Запах пороха - [17]
— Во — дура! — сказал Макуха.
— Нырнешь — вынырнешь.
— Угу… Тонн двадцать.
Такую не сдвинуть с места. Мы проходим обочь, удивленно крутим головами. Возле орудия разбросаны немецкие гранаты с длинными деревянными ручками, тоже невидаль. В стороне — обгорелый, с перебитой гусеницей бронетранспортер. На закопченном заднем борту просвечивает черный крест.
— Умылся…
Возле бронетранспортера россыпь стреляных гильз, пустая металлическая лента от пулемета.

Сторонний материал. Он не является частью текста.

/-- LINE_PRODUCED, when the inputs of the lowest placed line not yet decided on are in and it lies neither beyond the
job's count nor above a seal, makes that line the last one produced, the next output is the line after it, and one
packet more waits in the tree. VERDICT_UNIT_LINE takes the oldest packet from the tree. EVT_PULSE_END, once a pin's
pulse is over, releases the pin, unless a verdict of MODE 1 holds it, and leaves the other pulses. KERNEL_BUDGET on a
line in the tree marks the engine's kernel as over its budget and counts it. -/
def Obligations.LinesGoThroughTheTree : Prop :=
  ∀ (s : State) (t : Nat), s.Inv → s.asleep = false →
    let u := s.at t
    (∀ n, (s.op = .calibrating ∨ s.op = .running ∨ s.op = .holding ∨ s.op = .draining) → s.prod.n0 ≠ none →
      n ∈ s.prod.placed → s.nextOut ≤ n → (∀ k ∈ s.prod.placed, s.nextOut ≤ k → n ≤ k) → s.inputsIn n = true →
      (s.job.lineCount ≠ 0 → n < s.job.lineCount) → (∀ l, s.prod.sealNext = some l → n < l) →
      Completes (.lineProduced t) s (fun m => m.prod.last = some n ∧ m.prod.next = n + 1 ∧
        m.prod.firstOut = some (s.prod.firstOut.getD n) ∧ m.prod.tree.length = s.prod.tree.length + 1 ∧ m.sched = s.sched)) ∧
    (∀ x l, s.prod.tree = x :: l → Completes (.verdictUnitLine t) s (fun m => m.prod.tree = l ∧ m.prod.last = s.prod.last ∧
        m.prod.next = s.prod.next ∧ m.prod.elastic.length = s.prod.elastic.length ∧ m.sched = s.sched)) ∧
    (∀ k e, assocGet k s.ana.pulses = some e → e ≤ u.tb → k < 8 →
      Completes (.evtPulseEnd t k) s (fun m =>
        m = { u with regs := m.regs, out := m.out, ana := { s.ana with pulses := assocDel k s.ana.pulses } } ∧
        s.RegsBut m [F.ANA_EVT_STATUS_ASSERTED.cell] ∧
        (bitAt (s.fld F.ANA_EVT_STATUS_ASSERTED) k = true → (s.bit F.ANA_EVT_CFGk_MODE k = false ∨ s.ana.pinsOn = false ∨
            Nat.land s.ana.active (s.fld F.ANA_EVT_CFGk_TYPES k) = 0) →
          m.out = .pin k (s.bit F.ANA_EVT_CFGk_POL k) :: s.out ∧
          m.fld F.ANA_EVT_STATUS_ASSERTED = (s.fld F.ANA_EVT_STATUS_ASSERTED - 2 ^ k) % 2 ^ F.ANA_EVT_STATUS_ASSERTED.width))) ∧
    (∀ i, s.bit F.PIPE_KERNEL_CFG_EN = true → s.sec.kernel ≠ [] → s.prod.tree ≠ [] → s.inSpan i = true → (s.eng i).kernelOver = false →
      i < s.engs.length →
      Completes (.kernelBudget i) s (fun m =>
        m = { s with regs := m.regs, engs := modifyNth (fun e => { e with kernelOver := true }) i s.engs } ∧
        s.RegsBut m [F.PIPE_KERNEL_OVERRUN_CNT_COUNT.cell] ∧
        m.fld F.PIPE_KERNEL_OVERRUN_CNT_COUNT =
          satAdd F.PIPE_KERNEL_OVERRUN_CNT_COUNT.width (s.fld F.PIPE_KERNEL_OVERRUN_CNT_COUNT) 1))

Уткнувшись головой в снег, лежит чужой солдат.
— По-одтяни-ись! — командует Оноприенко.
Саперы вяло волочат ноги. Говор смолкает, но все с любопытством осматривают вражескую технику: это наш полк отбил! Теперь она безвредна, пожалуйста, можно смотреть!
Среди подбитых и поспешно брошенных пушек, бронетранспортеров и автомобилей я увидел мотоцикл.
— Стой! Возьмем?
— Возьмем, — отвечают мне хором.
Новехонький, блестящий БМВ не заводится. Через минуту мотоцикл уже погружен на сани, это наш первый ротный трофей. Народ опять повеселел, шутит:
— Немецкая техника на русской кобыле! Называется — взяли машину.

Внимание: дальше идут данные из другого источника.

-- ==== Sys2Proof/Laws/Ops.lean ====
section
/-! SUPPORT. What the shared operations do, once each: tables, the end of a command, burgees, and how a row runs. -/

namespace Sys2Proof.Machine

/-! Tables. -/

@[simp] theorem length_modifyNth {α : Type} (f : α → α) : ∀ (i : Nat) (l : List α), (modifyNth f i l).length = l.length
  | _, [] => by simp [modifyNth]
  | 0, _ :: _ => by simp [modifyNth]
  | i + 1, _ :: l => by simp [modifyNth, length_modifyNth f i l]

theorem getElem?_modifyNth {α : Type} (f : α → α) : ∀ (i j : Nat) (l : List α),
    (modifyNth f i l)[j]? = if i = j then l[j]?.map f else l[j]?
  | _, _, [] => by simp [modifyNth]
  | 0, 0, _ :: _ => by simp [modifyNth]
  | 0, _ + 1, _ :: _ => by simp [modifyNth]
  | _ + 1, 0, _ :: _ => by simp [modifyNth]
  | i + 1, j + 1, _ :: l => by simp [modifyNth, getElem?_modifyNth f i j l]

theorem nthD_modifyNth_same {α : Type} (d : α) (f : α → α) (i : Nat) (l : List α) (h : i < l.length) :
    nthD d (modifyNth f i l) i = f (nthD d l i) := by
  simp [nthD, getElem?_modifyNth, List.getElem?_eq_getElem h]

theorem nthD_modifyNth_other {α : Type} (d : α) (f : α → α) {i j : Nat} (l : List α) (h : i ≠ j) :
    nthD d (modifyNth f i l) j = nthD d l j := by simp [nthD, getElem?_modifyNth, h]

/-- Two changes of one entry. -/
theorem modifyNth_modifyNth {α : Type} (f g : α → α) : ∀ (i : Nat) (l : List α),
    modifyNth f i (modifyNth g i l) = modifyNth (fun x => f (g x)) i l
  | _, [] => by simp [modifyNth]
  | 0, _ :: _ => by simp [modifyNth]
  | i + 1, _ :: l => by simp [modifyNth, modifyNth_modifyNth f g i l]

/-- A change that leaves the entry as it is. -/
theorem modifyNth_self {α : Type} (d : α) (f : α → α) : ∀ (i : Nat) (l : List α), f (nthD d l i) = nthD d l i → modifyNth f i l = l
  | _, [], _ => by simp [modifyNth]
  | 0, a :: l, h => by simpa [modifyNth, nthD] using h
  | i + 1, a :: l, h => by simpa [modifyNth] using modifyNth_self d f i l (by simpa [nthD] using h)

theorem State.cmd_modCmd_same (s : State) (p : Path) (f : CmdPath → CmdPath) (h : pathIdx p < s.cmds.length) :
    (s.modCmd p f).cmd p = f (s.cmd p) := nthD_modifyNth_same _ _ _ _ h
theorem State.bank_modBank_same (s : State) (p : Path) (f : Bank → Bank) (h : pathIdx p < s.banks.length) :
    (s.modBank p f).bank p = f (s.bank p) := nthD_modifyNth_same _ _ _ _ h
theorem State.lane_modLane_same (s : State) (i : Nat) (f : Lane → Lane) (h : i < s.lanes.length) :
    (s.modLane i f).lane i = f (s.lane i) := nthD_modifyNth_same _ _ _ _ h
theorem State.lane_modLane_other (s : State) {i j : Nat} (f : Lane → Lane) (h : i ≠ j) :
    (s.modLane i f).lane j = s.lane j := nthD_modifyNth_other _ _ _ h
theorem State.tile_modTile_same (s : State) (i : Nat) (f : TileDev → TileDev) (h : i < s.bar.length) :
    (s.modTile i f).tile i = f (s.tile i) := nthD_modifyNth_same _ _ _ _ h
theorem State.tile_modTile_other (s : State) {i j : Nat} (f : TileDev → TileDev) (h : i ≠ j) :
    (s.modTile i f).tile j = s.tile j := nthD_modifyNth_other _ _ _ h
theorem State.bcb_modBcb_same (s : State) (g : Nat) (f : Bcb → Bcb) (h : g < s.bcbs.length) :
    (s.modBcb g f).bcb g = f (s.bcb g) := nthD_modifyNth_same _ _ _ _ h
theorem State.enc_modEnc_same (s : State) (k : Nat) (f : Enc → Enc) (h : k < s.encs.length) :
    (s.modEnc k f).enc k = f (s.enc k) := nthD_modifyNth_same _ _ _ _ h
theorem State.enc_modEnc_other (s : State) {k j : Nat} (f : Enc → Enc) (h : k ≠ j) :
    (s.modEnc k f).enc j = s.enc j := nthD_modifyNth_other _ _ _ h
theorem State.chain_modChain_same (s : State) (c : Nat) (f : Chain → Chain) (h : c < s.chains.length) :
    (s.modChain c f).chain c = f (s.chain c) := nthD_modifyNth_same _ _ _ _ h
theorem State.chain_modChain_other (s : State) {c j : Nat} (f : Chain → Chain) (h : c ≠ j) :
    (s.modChain c f).chain j = s.chain j := nthD_modifyNth_other _ _ _ h
theorem State.driver_modDriver_same (s : State) (d : Nat) (f : Driver → Driver) (h : d < s.drivers.length) :
    (s.modDriver d f).driver d = f (s.driver d) := nthD_modifyNth_same _ _ _ _ h
theorem State.driver_modDriver_other (s : State) {d j : Nat} (f : Driver → Driver) (h : d ≠ j) :
    (s.modDriver d f).driver j = s.driver j := nthD_modifyNth_other _ _ _ h
theorem State.eng_modEng_same (s : State) (i : Nat) (f : Eng → Eng) (h : i < s.engs.length) :
    (s.modEng i f).eng i = f (s.eng i) := nthD_modifyNth_same _ _ _ _ h
theorem State.eng_modEng_other (s : State) {i j : Nat} (f : Eng → Eng) (h : i ≠ j) :
    (s.modEng i f).eng j = s.eng j := nthD_modifyNth_other _ _ _ h
theorem State.group_modGroup_same (s : State) (g : Nat) (f : Group → Group) (h : g < s.groups.length) :
    (s.modGroup g f).group g = f (s.group g) := nthD_modifyNth_same _ _ _ _ h
theorem State.group_modGroup_other (s : State) {g j : Nat} (f : Group → Group) (h : g ≠ j) :
    (s.modGroup g f).group j = s.group j := nthD_modifyNth_other _ _ _ h
theorem State.axis_modAxis_same (s : State) (x : Nat) (f : Axis → Axis) (h : x < s.axes.length) :
    (s.modAxis x f).axis x = f (s.axis x) := nthD_modifyNth_same _ _ _ _ h
theorem State.axis_modAxis_other (s : State) {x j : Nat} (f : Axis → Axis) (h : x ≠ j) :
    (s.modAxis x f).axis j = s.axis j := nthD_modifyNth_other _ _ _ h
theorem State.session_modSess_same (s : State) (k : Nat) (f : Session → Session) (h : k < s.sessions.length) :
    (s.modSess k f).session k = f (s.session k) := nthD_modifyNth_same _ _ _ _ h
theorem State.session_modSess_other (s : State) {k j : Nat} (f : Session → Session) (h : k ≠ j) :
    (s.modSess k f).session j = s.session j := nthD_modifyNth_other _ _ _ h
theorem State.port_modPort_same (s : State) (q : Nat) (f : Port → Port) (h : q < s.ports.length) :
    (s.modPort q f).port q = f (s.port q) := nthD_modifyNth_same _ _ _ _ h
theorem State.port_modPort_other (s : State) {q j : Nat} (f : Port → Port) (h : q ≠ j) :
    (s.modPort q f).port j = s.port j := nthD_modifyNth_other _ _ _ h

/-! The end of a command. -/

/-- The end of a command leaves the canonical forms, whatever its effect. -/
theorem State.finish_inv (s m : State) : (State.finish s m).Inv := ⟨Memory.wf_tidy m.mem, Regs.wf_tidy m.regs⟩

@[simp] theorem State.finish_pending (s m : State) : (State.finish s m).pending = s.pending := rfl
@[simp] theorem State.finish_tb (s m : State) : (State.finish s m).tb = max s.tb m.tb := rfl

/-- A state in its canonical forms, with the queue and no earlier time, is left as it is. -/
theorem State.finish_of_inv {s m : State} (hp : m.pending = s.pending) (ht : s.tb ≤ m.tb) (hi : m.Inv) :
    State.finish s m = m := by
  unfold State.finish
  rw [Memory.tidy_of_wf hi.1, Regs.tidy_of_wf hi.2, Nat.max_eq_right ht, ← hp]

/-! How a row runs. -/

/-- With nothing to run on, a state rests. -/
theorem settle_of_quiet {s : State} (h : s.quiet = true) : settle s = s := by simp [settle, h]

theorem onEvent_eq (s : State) (t : Nat) (f : State → State) : onEvent s t f = .next (s.rest ((s.at t).awake f)) := rfl
theorem onSelf_eq (s : State) (t : Nat) (f : State → State) : onSelf s t f = .next (s.rest (f (s.at t))) := rfl
theorem onPath_eq (s : State) (p : Path) (op : Nat) (pl : List Byte) :
    onPath s p op pl = .next (s.rest (s.rowCommand p op pl)) := rfl

/-- A row's command that its path cannot take has no effect (15_command_set.md R401, 18_power_startup.md R450). -/
theorem State.rowCommand_idle {s : State} {p : Path} (op : Nat) (pl : List Byte)
    (h : s.asleep = true ∨ s.pathOpen p = false ∨ (s.cmd p).run.isSome = true) : s.rowCommand p op pl = s := by
  unfold State.rowCommand
  rcases h with h | h | h <;> simp [h]

/-- A row's command that its path takes begins (15_command_set.md R401). -/
theorem State.rowCommand_begin {s : State} {p : Path} (op : Nat) (pl : List Byte) (ha : s.asleep = false)
    (ho : s.pathOpen p = true) (hr : (s.cmd p).run = none) :
    s.rowCommand p op pl = s.beginCmd p { op := op, direct := true } pl := by simp [State.rowCommand, ha, ho, hr]

/-- With no command running, a reply goes nowhere. -/
theorem State.sendReply_none {s : State} {p : Path} (r : Rsp) (h : (s.cmd p).run = none) : s.sendReply p r = s := by
  simp [State.sendReply, h]

/-- The reply of a row's command is recorded, and the path is free again. -/
theorem State.sendReply_direct {s : State} {p : Path} {h : Hdr} (r : Rsp) (hr : (s.cmd p).run = some h) (hd : h.direct = true) :
    s.sendReply p r = (s.modCmd p (fun c => { c with run := none })).emit (.reply p h.op r.status r.detail r.payload) := by
  simp [State.sendReply, hr, hd]

/-- Time that has not passed. -/
@[simp] theorem State.at_self (s : State) : s.at s.tb = s := by simp [State.at]

/-- What legality and length say of a command does not depend on its header standing on the path. -/
theorem State.begun_legal (s : State) (p q : Path) (op op' : Nat) : (s.begun p op).legal q op' = s.legal q op' := rfl

/-- The path is free again once the command has been answered. -/
theorem State.begun_free {s : State} {p : Path} (op : Nat) (hr : (s.cmd p).run = none) :
    modifyNth (fun c => { c with run := none }) (pathIdx p) (s.begun p op).cmds = s.cmds := by
  unfold State.begun State.modCmd
  rw [modifyNth_modifyNth]
  refine modifyNth_self {} _ _ _ ?_
  change { s.cmd p with run := none } = s.cmd p
  rw [← hr]

/-- The header stands on the path while the command runs. -/
theorem State.begun_run {s : State} {p : Path} (op : Nat) (hp : pathIdx p < s.cmds.length) :
    ((s.begun p op).cmd p).run = some { op := op, direct := true } := by
  unfold State.begun
  rw [State.cmd_modCmd_same s p _ hp]

/-- A command that its path takes, that succeeds with a payload and leaves the command paths alone: it is answered OK, and the path is
free as it was. What follows the reply of SESSION_CLOSE, SEASON_SET and FW_COMMIT is their own. -/
theorem State.rowCommand_answers {s m : State} {p : Path} {op : Nat} {pl d : List Byte} (ht : s.takes p op pl)
    (hr : (s.begun p op).runOp p op pl = (m, some (rspOk d))) (hc : m.cmds = (s.begun p op).cmds)
    (ha : op ≠ 0x0102 ∧ op ≠ 0x0901 ∧ op ≠ 0x0804) :
    s.rowCommand p op pl = { m with cmds := s.cmds, out := .reply p op stOk 0 d :: m.out } := by
  obtain ⟨h1, h2, h3, h4, h5, h6⟩ := ht
  have hrun : (m.cmd p).run = some { op := op, direct := true } := by
    have := State.begun_run (s := s) op h4
    unfold State.cmd at this ⊢
    rwa [hc]
  rw [State.rowCommand_begin op pl h1 h2 h3]
  change (s.begun p op).execOp p op pl = _
  unfold State.execOp
  simp only [State.begun_legal, h5, h6, hr, ne_eq, not_true_eq_false, if_false, Bool.not_true, Bool.false_eq_true]
  rw [State.sendReply_direct (rspOk d) hrun rfl]
  have hfree := State.begun_free (s := s) (p := p) op h3
  rw [← hc] at hfree
  unfold State.afterReply
  simp only [rspOk, ne_eq, not_true_eq_false, if_false, ha.1, ha.2.1, ha.2.2, false_and]
  simp only [State.modCmd, State.emit, hfree]

/-! Burgees (19_faults_recovery.md R481, R483). -/

/-- A burgee written touches the register file and the fault state only. -/
theorem State.pushBurgee_only (s : State) (src cls code idx act recov detail : Nat) :
    ∃ r f, s.pushBurgee src cls code idx act recov detail = { s with regs := r, flt := f } := by
  unfold State.pushBurgee
  dsimp only
  split
  · rw [State.count_regs_only]
    exact ⟨_, _, rfl⟩
  · exact ⟨_, _, rfl⟩

/-- A suppression window closed touches the register file and the fault state only. -/
theorem State.closeWindow_only (s : State) (w : Supp) : ∃ r f, s.closeWindow w = { s with regs := r, flt := f } := by
  unfold State.closeWindow
  dsimp only
  split
  · exact ⟨_, _, rfl⟩
  · obtain ⟨r, f, h⟩ := State.pushBurgee_only { s with flt := { s.flt with windows := s.flt.windows.filter (fun x => x.key ≠ w.key) } }
      0 clsWarn 6 (w.key / 65536 % 256) 0 0 w.dropped
    exact ⟨r, f, h⟩

/-- A burgee raised, written or suppressed, touches the register file and the fault state only. -/
theorem State.burgee_only (s : State) (src cls code idx act detail recov : Nat) :
    ∃ r f, s.burgee src cls code idx act detail recov = { s with regs := r, flt := f } := by
  unfold State.burgee
  split
  · exact State.pushBurgee_only ..
  · extract_lets key x one
    have h : ∃ r f, x = { s with regs := r, flt := f } := by
      unfold x
      split
      · split
        · exact State.closeWindow_only ..
        · exact ⟨s.regs, s.flt, rfl⟩
      · exact ⟨s.regs, s.flt, rfl⟩
    obtain ⟨r, f, hx⟩ := h
    obtain ⟨a, b, e⟩ := State.pushBurgee_only { s with regs := r, flt := f } src cls code idx act recov detail
    rw [← hx] at e
    split
    · have e1 : one = { s with regs := a, flt := b } := e.trans (by rw [hx])
      clear_value one
      subst e1
      exact ⟨_, _, rfl⟩
    · split
      · rw [e]
        clear_value x
        subst hx
        exact ⟨_, _, rfl⟩
      · rw [State.count_regs_only]
        clear_value x
        subst hx
        exact ⟨_, _, rfl⟩

end Sys2Proof.Machine
end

— Товарищ ротный, пушку возьмем?
— Возьмем, — отвечаю.
И опять хохот, победа опьяняет. Я тоже смеюсь, мне весело и легко.
11
Роту обогнал взвод белых танков.
— В маскхалатах, — усмехнулся Макуха.
Машины тяжело урчат, от них веет теплом и приторно-сладким чадным дымом.
Дальний лесок долго манит нас под свое крыло. Потом приседает и скрывается где-то за пригорком. В спину дует ветер, мы меряем шагами бесконечно длинную равнинную дорогу, и кажется — часы замерзли и время остановилось.

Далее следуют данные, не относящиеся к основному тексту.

/-- Session 0 open on MPORT, with segments of LINE sent and a response that waits. -/
def linked : State :=
  let s := setF [(F.NET_PORT_CFG_MODE, 5, 16), (F.NET_PORT_STATUS_UP, 1, 16)] own
  let s := { s with ports := modifyNth (fun x => { x with live := some (s.portCfg 16) }) 16 s.ports }
  let f : SessId → SessId := fun x => { x with ports := 0x10000, id := 77, primary := 16, sendPort := 16, rto := 100, retryMax := 3, idleMs := 1000 }
  { s with sessions := modifyNth (fun x => { x with id := { f x.id with paths := [(16, host)] } }) 0 s.sessions }
def sent (q : Nat) : LSeg := ⟨q, 0, 0, 0, 0, true, 0, 0, false, 16, none⟩
def sending : State :=
  { linked with sessions := modifyNth (fun x => { x with tx := { x.tx with segs := [sent 0, sent 1, sent 5], lineSeq := 6 } }) 0 linked.sessions }
/-- A segment of session 0 with a body. -/
def seg (ty seq : Nat) (body : List Byte) : List Byte :=
  let l := be 1 0x10 ++ be 1 ty ++ be 2 0 ++ be 4 seq ++ be 4 77 ++ be 2 body.length ++ be 2 0 ++ body
  l ++ be 4 (crc32c l)
theorem test_hyp_SegmentsAreTakenSentAndRepeated_command : let b := seg 1 0 (zeros 20)
    linked.Inv ∧ linked.sessions.length = 8 ∧ linked.cmds.length = 10 ∧ linked.asleep = false ∧ linked.portUp 16 = true ∧
    (Frame.mk host 9216 false false false 0 false 0 0).octets ≤ 9216 ∧ host.enc = .raw ∧
    segForm b 0x01 4 = true ∧ crc32Ok b = true ∧ segSess b = 0 ∧ (linked.session 0).id.st = 2 ∧ segId b = (linked.session 0).id.id ∧
    bitAt (linked.session 0).id.ports 16 = true ∧ segSeq b = (linked.cmd (.sess 0)).next ∧
    ∀ c ∈ (linked.cmd (.sess 0)).queue, c.seq ≠ segSeq b := by unfold State.Inv; decide
/-- A frame of 9,217 octets, one with a wrong FCS, a fragment, one with an extension header: none is taken. -/
theorem test_hyp_SegmentsAreTakenSentAndRepeated_dropped : linked.bit F.NET_PORT_STATUS_FEC_LOCK 16 = false ∧
    ∀ f ∈ [Frame.mk host 9217 false false false 51260 false 0 0, ⟨host, 64, true, false, false, 51260, false, 0, 0⟩,
      ⟨host, 64, false, true, false, 51260, false, 0, 0⟩, ⟨host, 64, false, false, true, 51260, false, 0, 0⟩],
    ¬ (f.octets ≤ 9216 ∧ f.fcs = false ∧ f.frag = false ∧ f.ext = false) := by decide
/-- ACKs of LINE segments and of events, and a CREDIT, on the session that is not sealed. -/
def ackOf (stream : Nat) : List Byte := seg 5 0 (be 1 stream ++ be 1 1 ++ zeros 2 ++ be 4 1 ++ be 4 2 ++ be 4 2)
theorem test_hyp_SegmentsAreTakenSentAndRepeated_ack : (sending.session 0).id.isSealed = false ∧ (sending.session 0).tx.ctl = none ∧
    (sending.session 0).id.st = 2 ∧ bitAt (sending.session 0).id.ports 16 = true ∧ ∀ st ∈ [3, 4], let b := ackOf st
    segSess b = 0 ∧ segId b = (sending.session 0).id.id ∧ segForm b 0x05 4 = true ∧ crc32Ok b = true ∧ byteAt b 16 = st ∧
    byteAt b 17 ≤ 16 ∧ beAt b 18 2 = 0 ∧ segLen b = 8 + 8 * byteAt b 17 := by decide
theorem test_hyp_SegmentsAreTakenSentAndRepeated_credit : let b := seg 6 0 (be 4 99 ++ be 4 0)
    segSess b = 0 ∧ segId b = (sending.session 0).id.id ∧ segForm b 0x06 4 = true ∧ crc32Ok b = true ∧ segLen b = 8 ∧
    beAt b 20 4 = 0 := by decide
theorem test_hyp_SegmentsAreTakenSentAndRepeated_rto : let u := sending.at 100000
    (sending.session 0).tx.segs.find? (fun g => decide (g.seq = 1) && !g.due && decide (g.sentAt + (sending.session 0).id.rto * 1000 ≤ u.tb)) =
      some (sent 1) ∧ (sent 1).retx < (sending.session 0).id.retryMax := by decide
/-- An EVT segment sent; a response, a record or a LINE segment that waits. -/
def withTx (f : SessTx → SessTx) : State := { linked with sessions := modifyNth (fun x => { x with tx := f x.tx }) 0 linked.sessions }
def evt : ESeg := ⟨9, [], 0, 0, false, 16, none⟩
theorem test_hyp_SegmentsAreTakenSentAndRepeated_rtoEvt : let s := withTx (fun x => { x with evts := [evt] })
    (s.session 0).tx.evts.find? (fun g => decide (g.seq = 9) && !g.due && decide (g.sentAt + (s.session 0).id.rto * 1000 ≤ (s.at 100000).tb)) =
      some evt ∧ evt.retx < (s.session 0).id.retryMax := by decide
theorem test_hyp_SegmentsAreTakenSentAndRepeated_send : (linked.port 16).live = some (linked.portCfg 16) ∧ linked.pathOf 0 16 = some host := by
  decide
theorem test_hyp_SegmentsAreTakenSentAndRepeated_rsp : let u := (withTx (fun x => { x with rsps := [⟨0, 16, 3, zeros 32⟩] })).at 5
    ∃ n r, leastOf (fun c => c.1) (u.openSessions.flatMap (fun k => u.ctrlOf k 16)) = some (n, 0, Sum.inl r) := ⟨_, _, rfl⟩
theorem test_hyp_SegmentsAreTakenSentAndRepeated_event : let u := (withTx (fun x => { x with recs := [⟨3, none, zeros 16⟩] })).at 5
    ∃ n, leastOf (fun c => c.1) (u.openSessions.flatMap (fun k => u.ctrlOf k 16)) = some (n, 0, Sum.inr none) := ⟨_, rfl⟩
theorem test_hyp_SegmentsAreTakenSentAndRepeated_line : let u := (withTx (fun x => { x with segs := [{ sent 1 with due := true }], lineSeq := 2 })).at 5
    leastOf (fun c => c.1) (u.openSessions.flatMap (fun k => u.ctrlOf k 16)) = none ∧
    (u.openSessions.filter (fun k => u.lineWaits k 16)).find? (fun k => decide (u.roleOf k = 0)) = some 0 := ⟨rfl, by decide⟩
/-- Session 0 off its PRIMARY, which is back. -/
def offPrimary : State :=
  let s := setF [(F.XPT_FAILBACK_MS, 0, 0), (F.NET_PORT_STATUS_UP, 1, 3)] linked
  { s with sessions := modifyNth (fun x => { x with id := { x.id with ports := 0x10008, sendPort := 3, primarySeen := true, paths := [(16, host)] } }) 0 s.sessions }
theorem test_hyp_SegmentsAreTakenSentAndRepeated_failback : let x := (offPrimary.session 0).id
    offPrimary.Inv ∧ x.st = 2 ∧ x.sendPort ≠ x.primary ∧ x.primary ∈ offPrimary.livePorts 0 ∧ x.primarySeen = true ∧
    (offPrimary.port x.primary).upAt + offPrimary.fld F.XPT_FAILBACK_MS * 1000000 ≤ (offPrimary.at 5).tb := by unfold State.Inv; decide
theorem test_hyp_SegmentsAreTakenSentAndRepeated_thin : let s := { linked with prod := { linked.prod with last := some 2000 } }
    s.Inv ∧ s.sessOpen 0 = true ∧ s.prod.last = some 2000 := by unfold State.Inv; decide

/-- MPORT up with a live configuration. -/
def portLive : State :=
  let s := setF [(F.NET_PORT_CFG_MODE, 5, 16), (F.NET_PORT_STATUS_UP, 1, 16), (F.NET_IPV4_ADDR, 0xC0A80001, 16)] idle
  { s with ports := modifyNth (fun x => { x with live := some (s.portCfg 16) }) 16 s.ports }
theorem test_hyp_PortsGoDownAndUpAndAnswer : let s := setF [(F.NET_PORT_CFG_MODE, 5, 16)] idle
    s.Inv ∧ s.asleep = false ∧ s.ports.length = 17 ∧ s.portUp 16 = false ∧ s.portMode 16 ≠ 0 ∧ s.linkMuted 16 = false ∧ s.controlUp = true ∧
    (s.port 16).upAt ≤ s.tb ∧ portLive.portUp 16 = true ∧ portLive.Inv ∧ (portLive.port 16).live = some (portLive.portCfg 16) ∧
    (portLive.portCfg 16).ip4 = 0xC0A80001 ∧ (portLive.portCfg 16).ip6 = 0 ∧ 5 ≠ linkLocal (portLive.portCfg 16).mac := by
  unfold State.Inv; decide

/-- A packet of 36 bytes. -/
def packet36 : List Byte := be 2 0x0201 ++ be 2 5 ++ be 2 0xFE00 ++ be 2 4 ++ be 4 1 ++ be 4 0 ++ zeros 20
theorem test_hyp_ManagementPortTakesAndGivesBytes : idle.Inv ∧ idle.asleep = false ∧ idle.cmds.length = 10 ∧ idle.banks.length = 10 ∧
    idle.bmp.inb = [] ∧ idle.bmp.skip = false ∧ idle.bmpInReady = true ∧ 16 ≤ packet36.length ∧ pktLen packet36 ≤ 8192 ∧
    packet36.length = 32 + pktLen packet36 ∧ idle.op ≠ .boot ∧ (idle.bank .bmp).sels.length = 7 ∧
    (idle.modCmd .bmp (fun c => { c with run := some {} })).bmpInReady = false := by unfold State.Inv; decide
theorem test_hyp_ManagementPortTakesAndGivesBytes_read : let s := { idle with bmp := { idle.bmp with ptr := 0x20, regAddr := 0xF0014 } }
    s.Inv ∧ s.bmp.ptr = 0x20 ∧ s.op ≠ .boot ∧ s.bmp.regAddr = 0xF0014 ∧
    assocGet (latchKey 0xF0014 0 0) (s.bank .bmp).latches = none ∧ s.fld F.ANA_REF_COL_COL_OFF < 2 ^ 16 := by unfold State.Inv; decide
theorem test_hyp_ManagementPortTakesAndGivesBytes_length : { idle with bmp := { idle.bmp with ptr := 0x01 } }.bmp.ptr = 0x01 := by decide
theorem test_hyp_ManagementPortTakesAndGivesBytes_absent : regAt 0xFFFFC = none := by decide +kernel
theorem test_hyp_ManagementPortTakesAndGivesBytes_part : let s := { idle with bmp := { idle.bmp with inb := [1], ptr := 0x10 } }
    s.Inv ∧ s.bmp.inb ≠ [] ∧ s.bmp.lastByte + s.fld F.MBUS_BMP_CFG_PKT_TIMEOUT_MS * 1000000 ≤ (s.at 10000000000).tb := by
  unfold State.Inv; decide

— Где же населенный пункт? — недоуменно спрашивает, разглядывая карту, сухопарый Оноприенко.
А он — вот он. И не удивительно, что издали деревню мы не заметили: ее просто нет. Остались одни головешки. Да обгорелые печные трубы.
— Вота, освободили…
— Ушли… погорельцы…
Может, ушли, а может, и не ушли. Мы уже наслышались о «зондеркомандах» и «эйнзатцгруппах», которые уничтожали за собой все, превращая обжитую местность в пустыню; они жгли дома мирных жителей и библиотеки, университеты и больницы, обворовывали музеи, увозили картины, хлеб и памятники. Тогда мы еще мало знали о злодеяниях в Ясной Поляне и Пушкинском заповеднике; это уже позже узнали, что такое «бани особого назначения» и газовые автомобили, как проводилось массовое уничтожение советских людей способами «фильтрации», «экзекуции» и «ликвидации», позже мы услышали, что такое Бабий Яр. Но и тогда мы уже знали многое.
Вечереет. Люди валятся с ног.
— Как будем? — спрашивает Чувилин. С его заостренного, обветренного лица глядят на меня красные, припухшие глаза.
Пока мы с политруком совещаемся, саперы вяло бродят по пожарищу. Но вот Макуха обнаружил в сугробе штакетник. Бойцы начинают отбрасывать с подветренной стороны снег, получается заслон. Не ахти что, а все-таки…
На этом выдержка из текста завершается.